McMahon is going to have to unload most of his roster, because it’s filled with bad players who don’t rebound, defend, handle the ball or shoot at a winning SEC level. His guard play is the worst we’ve ever seen and none of them, including Adam Miller, who was supposed to be the star of the team but is instead a terrible liability, are starting-quality players on a credible college program; all of them will have to be changed out.
And here’s the problem: who’s going to want to come and replace them?
LSU is the worst program in the SEC after spending the previous four years as one of the better programs in the conference. LSU has a coaching staff which so far hasn’t proved it can evaluate or recruit talent. And worse, the book on McMahon now is that he doesn’t develop players or build chemistry in a program, so as a player you won’t get better and you won’t even enjoy yourself playing ball at LSU.
All of those things are a lot more poisonous to recruiting than whatever looming NCAA sanctions Will Wade might have put Tiger athletics in for.
It might well be that Will Wade had to go. But the way he was fired, and the way the athletic department and university brass hung not just Wade but the players out to dry just before they were to play in last year’s NCAA Tournament, ultimately blew up the program worse than the NCAA could have done.

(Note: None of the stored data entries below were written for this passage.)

/-- OFF in every power state: in OFF it completes ALREADY; otherwise power is removed, every CURRENT mirror entry becomes STALE,
a flush entry cut off completes SENSOR_OFF, and the record completes DONE (R51, R88, R126, R128).
That the port is free after it also where a transaction that a halt left behind held it is log entry 11 (DESIGN CHOICE),
that the replay's position and counts are 0 then is log entry 17 (DESIGN CHOICE), and that all timers of a frame that closes
stand stopped is log entry 18 (DESIGN CHOICE). -/
def Obligations.SensorPowerOff : Prop :=
  ∀ (u : Setup) (tag : Word) (replay : Bool) (s : State), s.readingControl u →
    ∃ t, exec (.sensorPowerOff tag replay) s = .next t ∧
      (s.sensor.power = .off →
        RecordDone u [.control { kind := 0x07, tag := tag, status := .already }] s t ∧ unchangedBut recordParts s t) ∧
      (s.sensor.power ≠ .off →
        RecordDone u (cutCompletions s ++ [.control { kind := 0x07, tag := tag, status := .done }]) s t ∧
          PowerRemoved s t ∧ t.sensor.power = .off ∧ t.sensor.enableOut = false ∧ t.sensor.settle = none ∧
          t.sensor.replayPos = 0 ∧ t.sensor.replayed = 0 ∧ t.sensor.failed = 0 ∧
          t.sensor.mirror = s.sensor.mirror.map (fun p => (p.1, { p.2 with stale := true })) ∧
          timedBut (powerRemovedParts ++ recordParts) s t)

/-- ON from OFF asserts the enable and settles, with STALE entries forgotten where the replay flag is clear; in SETTLING and
REPLAYING it waits to complete ALREADY; in READY it completes ALREADY (R124). That the replay position is 0 before a replay is
log entry 17 (DESIGN CHOICE). -/
def Obligations.SensorPowerOn : Prop :=
  ∀ (u : Setup) (tag : Word) (replay : Bool) (s : State), s.readingControl u → s.powerForm →
    ∃ t, exec (.sensorPowerOn tag replay) s = .next t ∧
      (s.sensor.power = .off →
        RecordHeld u { tag := tag, work := .power false replay false } s t ∧ PoweringUp replay s.sensor.mirror s t ∧
          timedBut [.ctlRing, .engine, .issued, .power, .replay, .mirror, .waits] s t) ∧
      (s.sensor.power = .settling ∨ s.sensor.power = .replaying →
        RecordHeld u { tag := tag, work := .power false replay true } s t ∧
          unchangedBut [.ctlRing, .engine, .issued] s t) ∧
      (s.sensor.power = .ready →
        RecordDone u [.control { kind := 0x07, tag := tag, status := .already }] s t ∧ unchangedBut recordParts s t)

/-- CYCLE: the steps of an OFF where the sensor is not OFF, then those of an ON from OFF, with the record in hand until READY
(R127). That the port is free after it also where a transaction that a halt left behind held it is log entry 11, that the
replay position is 0 before a replay is log entry 17, and that all timers of a frame that closes stand stopped is log
entry 18 (each a DESIGN CHOICE). -/
def Obligations.SensorPowerCycle : Prop :=
  ∀ (u : Setup) (tag : Word) (replay : Bool) (s : State), s.readingControl u → s.powerForm →
    ∃ t, exec (.sensorPowerCycle tag replay) s = .next t ∧ RecordTaken u s t ∧
      t.engine =
        { mode := .executing, credit := s.engine.credit, job := some { tag := tag, work := .power true replay false } } ∧
      (s.sensor.power = .off →
        t.link.issued = s.link.issued ++ [recordProgress u s] ∧
          PoweringUp replay s.sensor.mirror s t ∧
          timedBut [.ctlRing, .engine, .issued, .power, .replay, .mirror, .waits] s t) ∧
      (s.sensor.power ≠ .off →
        Posts u [recordProgress u s] (cutCompletions s) s t ∧ PowerRemoved s t ∧
          PoweringUp replay (s.sensor.mirror.map fun p => (p.1, { p.2 with stale := true })) s t ∧
          timedBut (powerRemovedParts ++ recordParts) s t)
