/-- A context serves its assignments from the cache, and the port's requests follow (R95 to R97, R110). -/
theorem assignBuffers_followed (quiet : m.portQuiet) (ctx : m.ctx c = some g) :
    (m.assignBuffers c).follow.ctx (other c) = m.ctx (other c) ∧
      (m.assignBuffers c).follow.bufs.cache = (serve g.assignments m.bufs.cache).2.1 ∧
      (m.assignBuffers c).follow.reserved = m.reserved ∧
      unchangedBut (.interval :: .cache :: .bufRing :: gapSets) m (m.assignBuffers c).follow ∧
      ∀ q, m.request = some q →
        BuffersTried q c g (serve g.assignments m.bufs.cache) m (m.assignBuffers c).follow ∧
          timedBut (triedParts c (serve g.assignments m.bufs.cache) m ++ [.cache, .bufRing]) m (m.assignBuffers c).follow := by
  obtain ⟨quiet, record⟩ := quiet
  have kept := assignBuffers_creditKept ctx
  rw [assignBuffers_eq ctx] at kept ⊢
  have tried := buffersTried_frame c g (serve g.assignments m.bufs.cache) m
  have tested := bufferTest_frame (m.buffersTried c g (serve g.assignments m.bufs.cache))
  have noRecord := noFlushRecord_of_unchanged (noFlushRecord_of_unchanged record tried) tested
  have replay : (m.buffersTried c g (serve g.assignments m.bufs.cache)).bufferTest.sensor.port ≠ none ∨
      (m.buffersTried c g (serve g.assignments m.bufs.cache)).bufferTest.sensor.replayWaits = false := by
    rw [sensor_of_unchanged tested, buffersTried_replayWaits,
      show (m.buffersTried c g (serve g.assignments m.bufs.cache)).sensor.port = m.sensor.port from tried.get .port]
    exact quiet.imp_right fun h => h.1
  have followed := follow_noRecord noRecord replay
  have all : unchangedBut (.interval :: .cache :: .bufRing :: gapSets) m _ :=
    (tried.widen _).trans ((tested.widen _).trans (followed.widen _))
  refine ⟨buffersTried_follow_other quiet tested noRecord, ?_, ?_, all, fun q request => buffersTried_followed quiet request tested noRecord⟩
  · exact (congrArg BufferUnit.cache ((followed.get .cache).trans (tested.get .cache))).trans (buffersTried_cache _ _ _ _)
  · exact (kept.trans (follow_creditKept noRecord replay)).reserved (all.get .capCredit) (congrArg Engine.credit (all.get .engine))

theorem timedBut_tried {served : List Assignment × List CacheEntry × Served} {t : State} {qs : List Part}
    (frame : unchangedBut ps s m) (sensor : m.sensor = s.sensor) (beside : m.ctx (other c) = s.ctx (other c))
    (timed : timedBut (triedParts c served m ++ [.cache, .bufRing]) m t)
    (within : (ps.all fun p => p == .contexts || qs.contains p) = true := by decide)
    (some_ : ([Part.cache, .bufRing].all fun p => qs.contains p) = true := by decide)
    (interval : ps.contains .interval = false := by decide) : timedBut (qs ++ triedParts c served s) s t := by
  rw [triedParts_congr served sensor beside] at timed
  refine (timed.preceded frame interval).mono fun p hp => ?_
  rw [List.append_assoc] at hp
  obtain hp | hp := List.mem_append.mp hp
  · exact List.mem_append_right _ hp
  · obtain hp | hp := List.mem_append.mp hp
    · exact List.mem_append_left _ (by simpa using List.all_eq_true.mp some_ p hp)
    · have is := List.all_eq_true.mp within p hp
      simp only [Bool.or_eq_true, beq_iff_eq] at is
      obtain rfl | is := is
      · exact List.mem_append_right _ (contexts_mem_triedParts c served s)
      · exact List.mem_append_left _ (by simpa using is)

/-- A frame goes on with its credit (R30, R46, R95 to R97). -/
theorem frameGranted_alone (quiet : s.portQuiet) (ctx : s.ctx c = some f) (unheld : f.creditHeld = false) :
    let t := (s.grantFrame c).follow
    t.reserved = s.reserved + f.slots ∧ t.ctx (other c) = s.ctx (other c) ∧
      (f.phase = .closing → t.ctx c = some { f with creditHeld := true } ∧ timedBut [.contexts] s t) ∧
      ∀ q, f.phase = .reserving → s.request = some q →
        ∀ served, served = serve (f.assignments.map fun a => { a with byteSize := s.windowBytes a.window }) s.bufs.cache →
        BuffersTried q c { f with creditHeld := true } served s t ∧ t.bufs.cache = served.2.1 ∧
          timedBut ([.cache, .bufRing] ++ triedParts c served s) s t := by
  have reserved := grantFrame_reserved ctx unheld
  have credited := grantFrame_credits ctx unheld
  by_cases reserving : f.phase = .reserving
  · rw [if_pos reserving] at credited
    have set_ := setCtx_frame c (some (Frame.measured s { f with creditHeld := true })) s
    have added := setCtx_reserved ctx unheld (g := Frame.measured s { f with creditHeld := true }) rfl
    have request : (s.setCtx c (some (Frame.measured s { f with creditHeld := true }))).request = s.request := by cases c <;> rfl
    have cache : (s.setCtx c (some (Frame.measured s { f with creditHeld := true }))).bufs = s.bufs := set_.get .cache
    obtain ⟨beside, left, kept, -, tried⟩ := assignBuffers_followed (portQuiet_of_unchanged quiet set_)
      (setCtx_ctx_same s c (some (Frame.measured s { f with creditHeld := true })))
    dsimp only
    rw [credited]
    refine ⟨kept.trans added, beside.trans (setCtx_ctx_other _ _ _), fun closing => ?_, fun q _ is served serves => ?_⟩
    · rw [reserving] at closing
      cases closing
    · obtain ⟨taken, timed⟩ := tried q (request.trans is)
      rw [cache] at taken timed left
      have sensor : (s.setCtx c (some (Frame.measured s { f with creditHeld := true }))).sensor = s.sensor := setCtx_sensor ..
      subst serves
      exact ⟨taken.preceded set_ sensor (setCtx_ctx_other _ _ _), left,
        timedBut_tried set_ sensor (setCtx_ctx_other _ _ _) timed⟩
  · rw [if_neg reserving] at credited
    have set_ := setCtx_frame c (some { f with creditHeld := true }) s
    dsimp only
    rw [credited] at reserved ⊢
    rw [follow_quiet _ (portQuiet_of_unchanged quiet set_), tidyInterval_reserved, tidyInterval_ctx, tidyInterval_ctx,
      setCtx_ctx_same, setCtx_ctx_other]
    exact ⟨reserved, rfl, fun _ => ⟨rfl, timedBut_tidyInterval set_⟩, fun q h => absurd h reserving⟩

It’s like a self-imposed death penalty, while a ghost of a program haunts its way to losing 90 percent of its games against credible competition.
Meanwhile, Wade is apparently not as toxic as it might seem since McNeese State is able to hire him.
LSU basketball fans are incandescently furious, and they should be.
Woodward has generally done quite a good job as LSU’s athletic director. His hires of Jay Johnson, Brian Kelly and Kim Mulkey have put LSU’s baseball, football and women’s basketball programs in position for national championships in the short to intermediate future – in baseball, a College World Series title looks like a real possibility this year.
But where basketball is concerned, Wade’s firing last year and its aftermath with the current coach have been a major black mark on Woodward’s tenure. There is nothing redeeming about where the program is, and short of some miracle transformation over the next 12 months Woodward is going to have to spend a pile of buyout money to find yet another basketball coach this time next year.